======== Supplied information

-- ==== Sys2Proof/Machine/Lanes.lean ====
section
/-! DEFINITION. Serial lanes and their quads (chapter 11_serial_lanes.md). -/
namespace Sys2Proof.Machine

/-! Lanes' state, errors, status events (R333). -/

/-- A lane's state outside its registers. -/
def State.lane (s : State) (n : Nat) : LaneSt := Store.get (fun _ => {}) s.lanes n

/-- The block with a lane's state set. -/
def State.setLane (s : State) (n : Nat) (l : LaneSt) : State := { s with lanes := Store.set (fun _ => {}) s.lanes n l }

/-- Hardware sets a LANE_ERR bit: EV(2n + 1) when it was 0 and is enabled (R333). -/
def State.laneErr (s : State) (n i : Nat) : State :=
  let new := !s.bit (Reg.laneErr n) i && s.bit (Reg.laneEven n) (16 + i)
  (s.setBit (Reg.laneErr n) i true).raiseIf new (2 * n + 1)

/-- A status condition: EV(2n) when LANE_EVEN.ST_EN enables it (R333). -/
def State.laneStatus (s : State) (n i : Nat) : State := s.raiseIf (s.bit (Reg.laneEven n) i) (2 * n)

/-- Does a port own the lane's quad (R305)? -/
def State.laneOwned (s : State) (n : Nat) : Bool := decide (s.quadOwner (n / 4) ≠ 0)

/-- Are the lane's rails on (R412)? -/
def State.lanePowered (s : State) (n : Nat) : Bool := s.railOn (4 + n / 32) && s.railOn 6

/-! Settings in effect (R307, R320). -/

/-- WIDTH in bits. -/
def widthBits (c : Nat) : Nat := match c with | 0 => 20 | 1 => 32 | 2 => 40 | 3 => 64 | _ => 80

/-- The fields of a lane's LANE_CFG in effect. -/
def State.lanePll (s : State) (n : Nat) : Nat := s.liveFld (Reg.laneCfg n) 0 0
def State.lanePcs (s : State) (n : Nat) : Nat := s.liveFld (Reg.laneCfg n) 6 4
def State.laneWidth (s : State) (n : Nat) : Nat := widthBits (s.liveFld (Reg.laneCfg n) 9 7)
def State.laneScr (s : State) (n : Nat) : Bool := s.liveFld (Reg.laneCfg n) 12 12 == 1

/-- Is a LANE_CFG value legal (R320)? -/
def laneCfgLegal (v : Word) : Bool :=
  let pcs := getBits v 6 4
  let w := getBits v 9 7
  decide (getBits v 3 1 ≤ 4) && decide (w ≤ 4) && decide (getBits v 11 10 ≤ 2) &&
    (match pcs with
     | 0 => true
     | 1 => w == 0 || w == 2 || w == 4
     | 2 => w == 3
     | 3 => w == 3
     | 4 => w == 3
     | _ => false) &&
    (decide (getBits v 11 10 = 0) || pcs == 1) && (!getBit v 12 || pcs == 2)

/-- The quads that a link of a width uses at a host port (R305, R363). -/
def portQuads (p width : Nat) : List Nat :=
  if p = 0 then (if width = 3 then [0, 1] else [0]) else (if width = 3 then [14, 15] else [15])

/-- Does a host port use the lane: the width its link has, or MAXW while the link is down; a narrow link takes the
lanes of its quad from lane 0 upward (R305, R366; DEDUCED, assumption 62)? -/
def State.hostUses (s : State) (p n : Nat) : Bool :=
  let w := if s.bit (Reg.hpStat p) 0 then s.fld (Reg.hpStat p) 5 4 else s.fld (Reg.hpCtl p) 5 4
  (portQuads p w).contains (n / 4) && (decide (2 ≤ w) || decide (n % 4 < 2 ^ w))

/-- Does PWR hold a lane OFF, IDLE or ON (R332)?  An owned lane that its port's width does not use is held off
(R305); the hosts' controllers set PWR to values the spec does not give (assumption 62). -/
def State.lanePwr (s : State) (n : Nat) : Nat :=
  match s.quadOwner (n / 4) with
  | 1 => if s.hostUses 0 n then 2 else 0
  | 2 => if s.hostUses 1 n then 2 else 0
  | _ => s.fld (Reg.laneCtl n) 1 0 % 3

/-- Is the lane powered, its quad not held down, and PWR not OFF (R328, R332)? -/
def State.laneUp (s : State) (n : Nat) : Bool :=
  s.lanePowered n && !s.bit (Reg.qstat (n / 4)) 5 && s.lanePwr n != 0

/-- Is the lane on: up, with PWR = ON? -/
def State.laneOn (s : State) (n : Nat) : Bool := s.laneUp n && s.lanePwr n == 2

/-- Is the PLL the lane selects locked?  Which one a host port's lane takes the spec does not say. -/
def State.lanePllOk (s : State) (n : Nat) : Bool :=
  match s.quadOwner (n / 4) with
  | 1 => s.bit (Reg.qstat (n / 4)) 0 || s.bit (Reg.qstat (n / 4)) 1
  | 2 => s.bit (Reg.qstat (n / 4)) 0 || s.bit (Reg.qstat (n / 4)) 1
  | _ => s.bit (Reg.qstat (n / 4)) (s.lanePll n)

/-- The listing of the lane interface column of band-wythe `k` in the live plane. -/
def State.laneCol (s : State) (k : Nat) : Nat → Bool := fun b => s.colBit (s.edgeLatch k) k 1 (Config.edgeBit true b)

/-- TXCLK and RXCLK of a lane, as stake net plus 1; 0 leaves the side unconnected (R325). -/
def State.txClk (s : State) (n : Nat) : Nat := fieldAt (s.laneCol (n / 4)) (oTxclk (n % 4)) 5
def State.rxClk (s : State) (n : Nat) : Nat := fieldAt (s.laneCol (n / 4)) (oRxclk (n % 4)) 5

/-- Does the transmitter send nothing: lane off or IDLE, TXIDLE, TXIDLE_F, PLL not locked, outputs of the edge
columns not enabled (R311, R330)? -/
def State.txStopped (s : State) (n : Nat) : Bool :=
  !s.laneOn n || s.bit (Reg.laneCtl n) 7 || !s.lanePllOk n ||
    (!s.laneOwned n && (!s.outputsOn (n / 4) || ((s.lane n).idleF && s.txClk n != 0)))

/-- Is the transmitter in electrical idle: it sends nothing, or loopback 2 keeps its signal inside the die
(R311, R329)? -/
def State.elecIdle (s : State) (n : Nat) : Bool := s.txStopped n || s.fld (Reg.laneCtl n) 6 4 == 2

/-- A receiver that is off has no lock, no alignment and no words (DEDUCED from R328, R331, R332). -/
def State.rxOff (s : State) (n : Nat) : State :=
  (s.wr (Reg.laneStat n) (putBits (putBit (s.rd (Reg.laneStat n)) 0 false) 4 3 0)).setLane n
    { s.lane n with rxFifo := [], rxOut := {} }

/-- LANE_STAT's TXIDLE and PLLOK follow; a transmitter that stops ends TXRDY, a lane that is off its receiver. -/
def State.laneRefresh (s : State) (n : Nat) : State :=
  let t := s.wr (Reg.laneStat n) (putBit (putBit (s.rd (Reg.laneStat n)) 2 (s.elecIdle n)) 6 (s.lanePllOk n))
  let t := if s.txStopped n then t.setLane n { t.lane n with ready := false } else t
  if s.laneUp n then t else t.rxOff n

/-- The lanes of a quad refreshed. -/
def State.quadRefresh (s : State) (q : Nat) : State := (List.range 4).foldl (fun t i => t.laneRefresh (4 * q + i)) s

/-- Every lane refreshed. -/
def State.lanesRefresh (s : State) : State := (List.range 64).foldl (fun t n => t.laneRefresh n) s

/-- The receiver loses lock without an error (R308, R309). -/
def State.cdrDrop (s : State) (n : Nat) : State := s.setBit (Reg.laneStat n) 0 false

/-! Last-good coefficients (R319). -/

/-- The last-good set is no longer valid. -/
def State.lgForget (s : State) (n : Nat) : State := s.setBit (Reg.laneLg n) 8 false

/-- The last-good set is loaded, or the calibration values. -/
def State.lgLoad (s : State) (n : Nat) : State :=
  let ok := s.bit (Reg.laneLg n) 8
  let t := s.setFld (Reg.laneRxeq n) 11 8 (if ok then s.fld (Reg.laneLg n) 3 0 else s.fld (Reg.laneRxeq n) 3 0)
  (List.range 3).foldl (fun t i => t.wr (Reg.laneDfe n i) (if ok then t.rd (Reg.laneLgdfe n i) else 0)) t

/-- The taps in use, as LANE_DFE reads them: zero with DFE_EN = 0 (R318, R332). -/
def State.dfeRead (s : State) (n i : Nat) : Word := if s.bit (Reg.laneRxeq n) 5 then s.rd (Reg.laneDfe n i) else 0

/-- The coefficients in use become the last-good set. -/
def State.lgSave (s : State) (n : Nat) : State :=
  let rise := !s.bit (Reg.laneLg n) 8
  let t := (s.setFld (Reg.laneLg n) 3 0 (s.fld (Reg.laneRxeq n) 11 8)).setBit (Reg.laneLg n) 8 true
  let t := (List.range 3).foldl (fun t i => t.wr (Reg.laneLgdfe n i) (t.dfeRead n i)) t
  if rise then t.laneStatus n 3 else t

/-! Eye windows (R316 to R319). -/

/-- A tap moved by one step and held in its range (R318, R332). -/
def tapStep (i : Nat) (v : Nat) (d : Nat) : Nat :=
  let lim : Int := if i = 0 then 127 else 31
  toField 8 (max (-lim) (min lim (signExtend 8 v + ((d : Int) - 1))))

/-- The adaptation's step (R318): with DFE_EN = 0 the taps stay off. -/
def State.adaptStep (s : State) (n : Nat) (e : EyeWindow) : State :=
  let c := s.fld (Reg.laneRxeq n) 11 8
  let t := s.setFld (Reg.laneRxeq n) 11 8 (min 15 (c + e.ctleStep.val - 1))
  if !s.bit (Reg.laneRxeq n) 5 then t
  else (List.range 12).foldl (fun t i =>
    let r := Reg.laneDfe n (i / 4)
    let lo := 8 * (i % 4)
    t.setFld r (lo + 7) lo (tapStep i (t.fld r (lo + 7) lo) ((e.tapSteps.getD i 1).val))) t

/-- LANE_EYE.REVHOLD and the count of windows left. -/
def State.setRevHold (s : State) (n k : Nat) : State :=
  (s.setLane n { s.lane n with revHold := k }).setBit (Reg.laneEye n) 27 (decide (k ≠ 0))

/-- A floor revert (R319). -/
def State.floorRevert (s : State) (n : Nat) : State :=
  let t := (s.lgLoad n).laneErr n 3
  let t := t.setFld (Reg.laneLg n) 23 16 (min 255 (t.fld (Reg.laneLg n) 23 16 + 1))
  t.setRevHold n (t.fld (Reg.laneAdapt n) 23 16)

/-- Is the window frozen (R317)? -/
def State.windowFrozen (s : State) (n : Nat) (e : EyeWindow) : Bool :=
  e.frozen || s.bit (Reg.laneStat n) 1 || !s.bit (Reg.laneStat n) 0 || s.bit (Reg.laneRxeq n) 6 ||
    (e.idleSet && (s.lanePcs n == 1 || s.lanePcs n == 2))

/-- Is the window qualified, when it is not frozen? -/
def State.windowQualified (s : State) (n : Nat) (e : EyeWindow) : Bool :=
  decide (s.fld (Reg.laneQual n) 6 0 ≤ e.density.val) && decide (e.density.val ≤ s.fld (Reg.laneQual n) 14 8) &&
    decide (s.fld (Reg.laneQual n) 27 16 ≤ e.leastPattern)

/-- The end of a window that is not frozen, with ADAPT = 1. -/
def State.adaptEnd (s : State) (n eye : Nat) (qual : Bool) (e : EyeWindow) : State :=
  let floor := s.fld (Reg.laneAdapt n) 7 0
  let good := max (s.fld (Reg.laneAdapt n) 15 8) (floor + 1)
  let hold := (s.lane n).revHold
  let t := if qual ∧ good ≤ eye then s.lgSave n else s
  if hold ≠ 0 then (if qual then t.setRevHold n (hold - 1) else t)
  else if floor ≠ 0 ∧ eye < floor then t.floorRevert n
  else if qual then t.adaptStep n e else t

/-- An eye window ends. -/
def State.eyeEnd (s : State) (n : Nat) (e : EyeWindow) : State :=
  let idle := e.idleSet && (s.lanePcs n == 1 || s.lanePcs n == 2)
  let w := s.rd (Reg.laneEye n)
  if s.windowFrozen n e then s.wr (Reg.laneEye n) (putBit (putBits w 25 24 2) 26 idle)
  else
    let eye := min e.hfig.val e.vfig.val
    let qual := s.windowQualified n e
    let v := putBits (putBits (putBits w 7 0 eye) 15 8 e.hfig.val) 23 16 e.vfig.val
    let t := s.wr (Reg.laneEye n) (putBits (putBit v 24 qual) 26 25 0)
    if s.bit (Reg.laneRxeq n) 4 then t.adaptEnd n eye qual e else t

/-- The meaning of EYE_WINDOW_END; a lane that is off measures nothing. -/
def execEyeWindowEnd (n : Fin 64) (e : EyeWindow) (s : State) : Host.Outcome State Fault Refusal :=
  .next (if s.laneUp n.val then s.eyeEnd n.val e else s)

/-! Registers of a lane (R306, R310, R318, R329). -/

/-- A LANE_TXEQ write (R310). -/
def State.txeqWrite (s : State) (n : Nat) (v : Word) : State :=
  let pre := getBits v 3 0
  let main := getBits v 9 4
  let post := getBits v 14 10
  if pre + main + post = 63 ∧ pre + post + 8 ≤ main then s.plainWrite (Reg.laneTxeq n) v else s.laneErr n 7

/-- A LANE_RXEQ write (R318, R319). -/
def State.rxeqWrite (s : State) (n : Nat) (v : Word) : State :=
  let t := s.plainWrite (Reg.laneRxeq n) v
  let t := if getBit v 7 then t.lgLoad n else t
  if getBit v 4 then t else t.setFld (Reg.laneRxeq n) 11 8 (getBits v 3 0)

/-- A LANE_DFE write: ignored with ADAPT = 1, clamped (R318, R332). -/
def State.dfeWrite (s : State) (n i : Nat) (v : Word) : State :=
  if s.bit (Reg.laneRxeq n) 4 then s
  else s.wr (Reg.laneDfe n i) ((List.range 4).foldl (fun a k =>
    putBits a (8 * k + 7) (8 * k) (tapStep (4 * i + k) (getBits v (8 * k + 7) (8 * k)) 1)) 0)

/-- A LANE_PRBS write (R329). -/
def State.prbsWrite (s : State) (n : Nat) (v : Word) : State :=
  let t := s.plainWrite (Reg.lanePrbs n) v
  let t := if getBits v 6 4 ≠ s.fld (Reg.lanePrbs n) 6 4 then t.setBit (Reg.lanePrbs n) 9 false else t
  if getBit v 8 then ((t.wr (Reg.laneCntErr n) 0).wr (Reg.laneCntBitsLo n) 0).wr (Reg.laneCntBitsHi n) 0 else t

/-- Quad calibration starts (R328). -/
def State.calStart (s : State) (q : Nat) : State :=
  if s.quadOwner q = 0 ∧ (List.range 4).all (fun i => let p := s.fld (Reg.laneCtl (4 * q + i)) 1 0; p == 0 || p == 3) then
    s.setBit (Reg.qstat q) 2 true
  else s

/-- A write of a quad register, at its offset 0x800 to 0x814. -/
def State.quadWrite (s : State) (q o : Nat) (v : Word) : State :=
  let t := s.plainWrite (0x100000 + 0x4000 * q + o) v
  let t := t.setBit (Reg.qstat q) 7 ([Reg.qplllCfg q, Reg.qplllFrac q, Reg.qpllhCfg q, Reg.qpllhFrac q, Reg.qctl q].any t.pends)
  if o = 0x810 ∧ getBit v 8 then t.calStart q else t

/-- Is offset `o` of a lane's block a register of R306? -/
def ownedReg (o : Nat) : Bool := decide (o < 0x1C) || o == 0x60 || decide (0x800 ≤ o)

/-- A write of a register of lane `n` at offset `o` (R306, R332). -/
def State.laneWrite (s : State) (n o : Nat) (v : Word) : State :=
  let off := 0x100000 + 0x1000 * n + o
  if 0x800 ≤ o ∧ n % 4 ≠ 0 then s
  else if ownedReg o && s.laneOwned n then s.laneErr n 10
  else if o = 0 then (s.plainWrite off v).laneRefresh n
  else if o = 4 then
    let t := s.plainWrite off v
    t.setBit (Reg.laneStat n) 5 (t.pends off)
  else if o = 8 then s.txeqWrite n v
  else if o = 0xC then s.rxeqWrite n v
  else if 0x10 ≤ o ∧ o < 0x1C then s.dfeWrite n ((o - 0x10) / 4) v
  else if o = 0x60 then s.prbsWrite n v
  else if 0x800 ≤ o then s.quadWrite (n / 4) o v
  else s.plainWrite off v

/-- The meaning of LANE_TXEQ_WRITE. -/
def execLaneTxeqWrite (_ag : Agent) (n : Fin 64) (v : Word) (s : State) : Host.Outcome State Fault Refusal :=
  .next (s.laneWrite n.val 8 v)

/-- The meaning of LANE_LOADLG: a LANE_RXEQ write that keeps its other fields. -/
def execLaneLoadlg (_ag : Agent) (n : Fin 64) (s : State) : Host.Outcome State Fault Refusal :=
  .next (s.laneWrite n.val 0xC (putBit (s.rd (Reg.laneRxeq n.val)) 7 true))

/-- The meaning of PRBS_CLEAR: a LANE_PRBS write that keeps its patterns. -/
def execPrbsClear (_ag : Agent) (n : Fin 64) (s : State) : Host.Outcome State Fault Refusal :=
  .next (s.laneWrite n.val 0x60 (putBit (s.rd (Reg.lanePrbs n.val)) 8 true))

/-- The meaning of QUAD_CAL_START: a QCTL write that keeps its other fields. -/
def execQuadCalStart (_ag : Agent) (q : Fin 16) (s : State) : Host.Outcome State Fault Refusal :=
  .next (s.laneWrite (4 * q.val) 0x810 (putBit (s.rd (Reg.qctl q.val)) 8 true))

/-! Calibration (R328, R217). -/

/-- Calibration ends; at boot the keeper waits for it no longer. -/
def State.calEnd (s : State) (q : Nat) (pass : Bool) : State :=
  if !s.bit (Reg.qstat q) 2 then s
  else
    let w := s.rd (Reg.qstat q)
    let t := s.setBoot { s.boot with calPend := s.boot.calPend &&& (2 ^ 16 - 1 - 2 ^ q) }
    let t := (List.range 4).foldl (fun t i => t.lgForget (4 * q + i)) t
    if pass then (t.wr (Reg.qstat q) (putBits (putBits w 4 2 2) 6 5 0)).quadRefresh q
    else
      let t := ((t.wr (Reg.qstat q) (putBit (putBits w 4 2 4) 5 true)).laneErr (4 * q) 9).quadRefresh q
      if s.boot.calPend.testBit q then t.journal 0x07 jFail 0 t.bootSource 0 q else t

/-- The meaning of QUAD_CAL_DONE. -/
def execQuadCalDone (q : Fin 16) (pass : Bool) (s : State) : Host.Outcome State Fault Refusal := .next (s.calEnd q.val pass)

================

- **Prompt**: Nothing but the lines above from the one containing "if getBit v 4" through the one containing "else s.wr (Reg.laneDfe" should appear in the answer, each repeated exactly.

- **Written response**:
  if getBit v 4 then t else t.setFld (Reg.laneRxeq n) 11 8 (getBits v 3 0)

/-- A LANE_DFE write: ignored with ADAPT = 1, clamped (R318, R332). -/
def State.dfeWrite (s : State) (n i : Nat) (v : Word) : State :=
  if s.bit (Reg.laneRxeq n) 4 then s
  else s.wr (Reg.laneDfe n i) ((List.range 4).foldl (fun a k =>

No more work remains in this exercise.